Segment Start: INFORMATION GIVEN

theorem RoundTrip.mtrn (td ts : BitVec 4) : RoundTrip.Statement (.mtrn td ts) :=
  fun h => roundTrip_of rfl (by decide) (lt40 rfl) rfl
    ((@id (∀ x, decodeOp (streamOf (.mtrn td ts)) 0x03 x 0 = ceSlot true true false (fun d s _ => .mtrn (BitVec.ofNat 4 d) (BitVec.ofNat 4 s)) x) (fun _ => rfl) _).trans
      ((by simpa only [ofNat_self] using ceSlot_law true true false (fun d s _ => .mtrn (BitVec.ofNat 4 d) (BitVec.ofNat 4 s)) td.toNat ts.toNat 0 td.isLt ts.isLt (by decide) used used (fun _ => rfl)))) h

theorem RoundTrip.mma (o : MmaOps) : RoundTrip.Statement (.mma o) :=
  fun h => roundTrip_of rfl (by decide) (lt40 rfl) rfl (by
    simp only [Instr.wf, Bool.and_eq_true, Bool.or_eq_true, Bool.not_eq_true'] at h
    exact (@id (∀ x, decodeOp (streamOf (.mma o)) 0x04 x 0 = ceMma (fun o _ _ => .mma o) false x) (fun _ => rfl) _).trans
      (ceMma_law (fun o _ _ => .mma o) false o 0 0 (by decide) (by decide) (fun _ => ⟨rfl, rfl⟩) h.1
        (fun hf => by have := h.2; simp_all))) h

theorem RoundTrip.mmas (o : MmaOps) (pm : BitVec 3) (keep4 : Bool) : RoundTrip.Statement (.mmas o pm keep4) :=
  fun h => roundTrip_of rfl (by decide) (lt40 rfl) rfl (by
    simp only [Instr.wf, Bool.and_eq_true, Bool.or_eq_true, Bool.not_eq_true'] at h
    have e := ceMma_law (fun o p k => .mmas o (BitVec.ofNat 3 p) (k == 1)) true o pm.toNat (boolCode keep4) pm.isLt
      (boolCode_lt2 keep4) used h.1 (fun hf => by have := h.2; simp_all)
    simp only [ofNat_self, boolCode_beq] at e
    exact (@id (∀ x, decodeOp (streamOf (.mmas o pm keep4)) 0x05 x 0 =
      ceMma (fun o p k => .mmas o (BitVec.ofNat 3 p) (k == 1)) true x) (fun _ => rfl) _).trans e) h

theorem RoundTrip.mlda (tile : BitVec 4) (sr : SReg) (blk : Blk) (run : Run) : RoundTrip.Statement (.mlda tile sr blk run) :=
  fun h => roundTrip_of rfl (by decide) (lt40 rfl) rfl
    ((@id (∀ x, decodeOp (streamOf (.mlda tile sr blk run)) 0x10 x 0 = ceMove .mlda x) (fun _ => rfl) _).trans
      (ceMove_law .mlda tile sr blk run)) h

theorem RoundTrip.msta (tile : BitVec 4) (sr : SReg) (blk : Blk) (run : Run) : RoundTrip.Statement (.msta tile sr blk run) :=
  fun h => roundTrip_of rfl (by decide) (lt40 rfl) rfl
    ((@id (∀ x, decodeOp (streamOf (.msta tile sr blk run)) 0x11 x 0 = ceMove .msta x) (fun _ => rfl) _).trans
      (ceMove_law .msta tile sr blk run)) h

theorem RoundTrip.ocon (row : VReg) (sya syb : BitVec 4) (ty : Ty) : RoundTrip.Statement (.ocon row sya syb ty) :=
  fun h => roundTrip_of rfl (by decide) (lt40 rfl) rfl
    ((@id (∀ x, decodeOp (streamOf (.ocon row sya syb ty)) 0x12 x 0 = decodeOcon x) (fun _ => rfl) _).trans
      (ocon_law row sya syb ty)) h

theorem RoundTrip.oconp (sya syb : BitVec 4) (sr : SReg) (ty : Ty) : RoundTrip.Statement (.oconp sya syb sr ty) :=
  fun h => roundTrip_of rfl (by decide) (lt40 rfl) rfl
    ((@id (∀ x, decodeOp (streamOf (.oconp sya syb sr ty)) 0x13 x 0 = decodeOconp x) (fun _ => rfl) _).trans
      (oconp_law sya syb sr ty)) h

theorem RoundTrip.commandFetch (core : Nat) (st : Stream) : RoundTrip.Statement (.commandFetch core st) :=
  fun h => absurd h (by simp [Instr.wf])

theorem RoundTrip.dccAdvance (dom : Nat) : RoundTrip.Statement (.dccAdvance dom) :=
  fun h => absurd h (by simp [Instr.wf])

theorem RoundTrip.resultLanding (core : Nat) : RoundTrip.Statement (.resultLanding core) :=
  fun h => absurd h (by simp [Instr.wf])

theorem RoundTrip.fillLanding (core : Nat) : RoundTrip.Statement (.fillLanding core) :=
  fun h => absurd h (by simp [Instr.wf])

theorem RoundTrip.memorySample (dom : Nat) : RoundTrip.Statement (.memorySample dom) :=
  fun h => absurd h (by simp [Instr.wf])

theorem RoundTrip.memoryWriteLanding (dom : Nat) : RoundTrip.Statement (.memoryWriteLanding dom) :=
  fun h => absurd h (by simp [Instr.wf])

theorem RoundTrip.atomicApply (dom : Nat) : RoundTrip.Statement (.atomicApply dom) :=
  fun h => absurd h (by simp [Instr.wf])

theorem RoundTrip.sumCellAdd (dom : Nat) : RoundTrip.Statement (.sumCellAdd dom) :=
  fun h => absurd h (by simp [Instr.wf])

theorem RoundTrip.cellInitLanding (dom : Nat) : RoundTrip.Statement (.cellInitLanding dom) :=
  fun h => absurd h (by simp [Instr.wf])

theorem RoundTrip.beatLanding (core : Nat) : RoundTrip.Statement (.beatLanding core) :=
  fun h => absurd h (by simp [Instr.wf])

theorem RoundTrip.receiveWindowClose (core : Nat) : RoundTrip.Statement (.receiveWindowClose core) :=
  fun h => absurd h (by simp [Instr.wf])

theorem RoundTrip.armPoolArrival (core : Nat) : RoundTrip.Statement (.armPoolArrival core) :=
  fun h => absurd h (by simp [Instr.wf])

theorem RoundTrip.mpatLanding (core : Nat) : RoundTrip.Statement (.mpatLanding core) :=
  fun h => absurd h (by simp [Instr.wf])

theorem RoundTrip.rangeChangeReach (core : Nat) : RoundTrip.Statement (.rangeChangeReach core) :=
  fun h => absurd h (by simp [Instr.wf])

theorem RoundTrip.holdEffect (dom : Nat) : RoundTrip.Statement (.holdEffect dom) :=
  fun h => absurd h (by simp [Instr.wf])

theorem RoundTrip.holdRelease (dom : Nat) : RoundTrip.Statement (.holdRelease dom) :=
  fun h => absurd h (by simp [Instr.wf])

theorem RoundTrip.holdBudgetExceeded (dom : Nat) : RoundTrip.Statement (.holdBudgetExceeded dom) :=
  fun h => absurd h (by simp [Instr.wf])

theorem RoundTrip.rateCreditRefill (core : Nat) : RoundTrip.Statement (.rateCreditRefill core) :=
  fun h => absurd h (by simp [Instr.wf])

theorem RoundTrip.beatCreditRefill (core : Nat) : RoundTrip.Statement (.beatCreditRefill core) :=
  fun h => absurd h (by simp [Instr.wf])

theorem RoundTrip.slackPoint (dom : Nat) : RoundTrip.Statement (.slackPoint dom) :=
  fun h => absurd h (by simp [Instr.wf])

theorem RoundTrip.beaconInterval (pkg link : Nat) : RoundTrip.Statement (.beaconInterval pkg link) :=
  fun h => absurd h (by simp [Instr.wf])

theorem RoundTrip.beaconReceived (pkg link dom dcc : Nat) (lead : Int) (slack : Option (Nat × Nat)) : RoundTrip.Statement (.beaconReceived pkg link dom dcc lead slack) :=
  fun h => absurd h (by simp [Instr.wf])

theorem RoundTrip.thermalSignal (r : SensorReading) : RoundTrip.Statement (.thermalSignal r) :=
  fun h => absurd h (by simp [Instr.wf])

theorem RoundTrip.thermalWithdraw (r : SensorReading) : RoundTrip.Statement (.thermalWithdraw r) :=
  fun h => absurd h (by simp [Instr.wf])

theorem RoundTrip.thermalTrip (r : SensorReading) : RoundTrip.Statement (.thermalTrip r) :=
  fun h => absurd h (by simp [Instr.wf])

theorem RoundTrip.debugStopRequest (dom : Nat) : RoundTrip.Statement (.debugStopRequest dom) :=
  fun h => absurd h (by simp [Instr.wf])

theorem RoundTrip.debugRelease (dom : Nat) : RoundTrip.Statement (.debugRelease dom) :=
  fun h => absurd h (by simp [Instr.wf])

theorem RoundTrip.traceSlot (core : Nat) : RoundTrip.Statement (.traceSlot core) :=
  fun h => absurd h (by simp [Instr.wf])

theorem RoundTrip.schedulingRound (pkg die : Nat) : RoundTrip.Statement (.schedulingRound pkg die) :=
  fun h => absurd h (by simp [Instr.wf])

theorem RoundTrip.priorityAging (pkg pid : Nat) : RoundTrip.Statement (.priorityAging pkg pid) :=
  fun h => absurd h (by simp [Instr.wf])

theorem RoundTrip.pourStart (pkg pid : Nat) : RoundTrip.Statement (.pourStart pkg pid) :=
  fun h => absurd h (by simp [Instr.wf])

theorem RoundTrip.pourEnd (dom : Nat) : RoundTrip.Statement (.pourEnd dom) :=
  fun h => absurd h (by simp [Instr.wf])

theorem RoundTrip.schedulerStop (dom : Nat) : RoundTrip.Statement (.schedulerStop dom) :=
  fun h => absurd h (by simp [Instr.wf])

theorem RoundTrip.checkpointSave (dom : Nat) : RoundTrip.Statement (.checkpointSave dom) :=
  fun h => absurd h (by simp [Instr.wf])

theorem RoundTrip.pourKill (dom : Nat) : RoundTrip.Statement (.pourKill dom) :=
  fun h => absurd h (by simp [Instr.wf])

theorem RoundTrip.pourRestore (pkg pid : Nat) : RoundTrip.Statement (.pourRestore pkg pid) :=
  fun h => absurd h (by simp [Instr.wf])

theorem RoundTrip.windowPutApply (num : Nat) : RoundTrip.Statement (.windowPutApply num) :=
  fun h => absurd h (by simp [Instr.wf])

theorem RoundTrip.windowPutAck (num : Nat) : RoundTrip.Statement (.windowPutAck num) :=
  fun h => absurd h (by simp [Instr.wf])

theorem RoundTrip.windowGetReturn (num : Nat) : RoundTrip.Statement (.windowGetReturn num) :=
  fun h => absurd h (by simp [Instr.wf])

theorem RoundTrip.parkedTransferRetry (num : Nat) : RoundTrip.Statement (.parkedTransferRetry num) :=
  fun h => absurd h (by simp [Instr.wf])

theorem RoundTrip.hostDmaDescriptor (pkg fn : Nat) (w0 w1 w2 w3 : Word) : RoundTrip.Statement (.hostDmaDescriptor pkg fn w0 w1 w2 w3) :=
  fun h => absurd h (by simp [Instr.wf])

theorem RoundTrip.hostDmaStart (num : Nat) : RoundTrip.Statement (.hostDmaStart num) :=
  fun h => absurd h (by simp [Instr.wf])

theorem RoundTrip.hostDmaUnit (num : Nat) : RoundTrip.Statement (.hostDmaUnit num) :=
  fun h => absurd h (by simp [Instr.wf])

theorem RoundTrip.compactionMove (pkg part asid base dest : Nat) : RoundTrip.Statement (.compactionMove pkg part asid base dest) :=
  fun h => absurd h (by simp [Instr.wf])

theorem RoundTrip.compactionRelease (pkg part asid base : Nat) : RoundTrip.Statement (.compactionRelease pkg part asid base) :=
  fun h => absurd h (by simp [Instr.wf])

theorem RoundTrip.flitCorrected (pkg link : Nat) : RoundTrip.Statement (.flitCorrected pkg link) :=
  fun h => absurd h (by simp [Instr.wf])

theorem RoundTrip.laneFailure (pkg link lane : Nat) : RoundTrip.Statement (.laneFailure pkg link lane) :=
  fun h => absurd h (by simp [Instr.wf])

Segment End: INFORMATION GIVEN

Your response should hold the lines from the first line of the entries above through the line with "exact (@id (∀ x, decodeOp (streamOf (.mma o))", each retyped exactly, and nothing else.

theorem RoundTrip.mtrn (td ts : BitVec 4) : RoundTrip.Statement (.mtrn td ts) :=
  fun h => roundTrip_of rfl (by decide) (lt40 rfl) rfl
    ((@id (∀ x, decodeOp (streamOf (.mtrn td ts)) 0x03 x 0 = ceSlot true true false (fun d s _ => .mtrn (BitVec.ofNat 4 d) (BitVec.ofNat 4 s)) x) (fun _ => rfl) _).trans
      ((by simpa only [ofNat_self] using ceSlot_law true true false (fun d s _ => .mtrn (BitVec.ofNat 4 d) (BitVec.ofNat 4 s)) td.toNat ts.toNat 0 td.isLt ts.isLt (by decide) used used (fun _ => rfl)))) h

theorem RoundTrip.mma (o : MmaOps) : RoundTrip.Statement (.mma o) :=
  fun h => roundTrip_of rfl (by decide) (lt40 rfl) rfl (by
    simp only [Instr.wf, Bool.and_eq_true, Bool.or_eq_true, Bool.not_eq_true'] at h
    exact (@id (∀ x, decodeOp (streamOf (.mma o)) 0x04 x 0 = ceMma (fun o _ _ => .mma o) false x) (fun _ => rfl) _).trans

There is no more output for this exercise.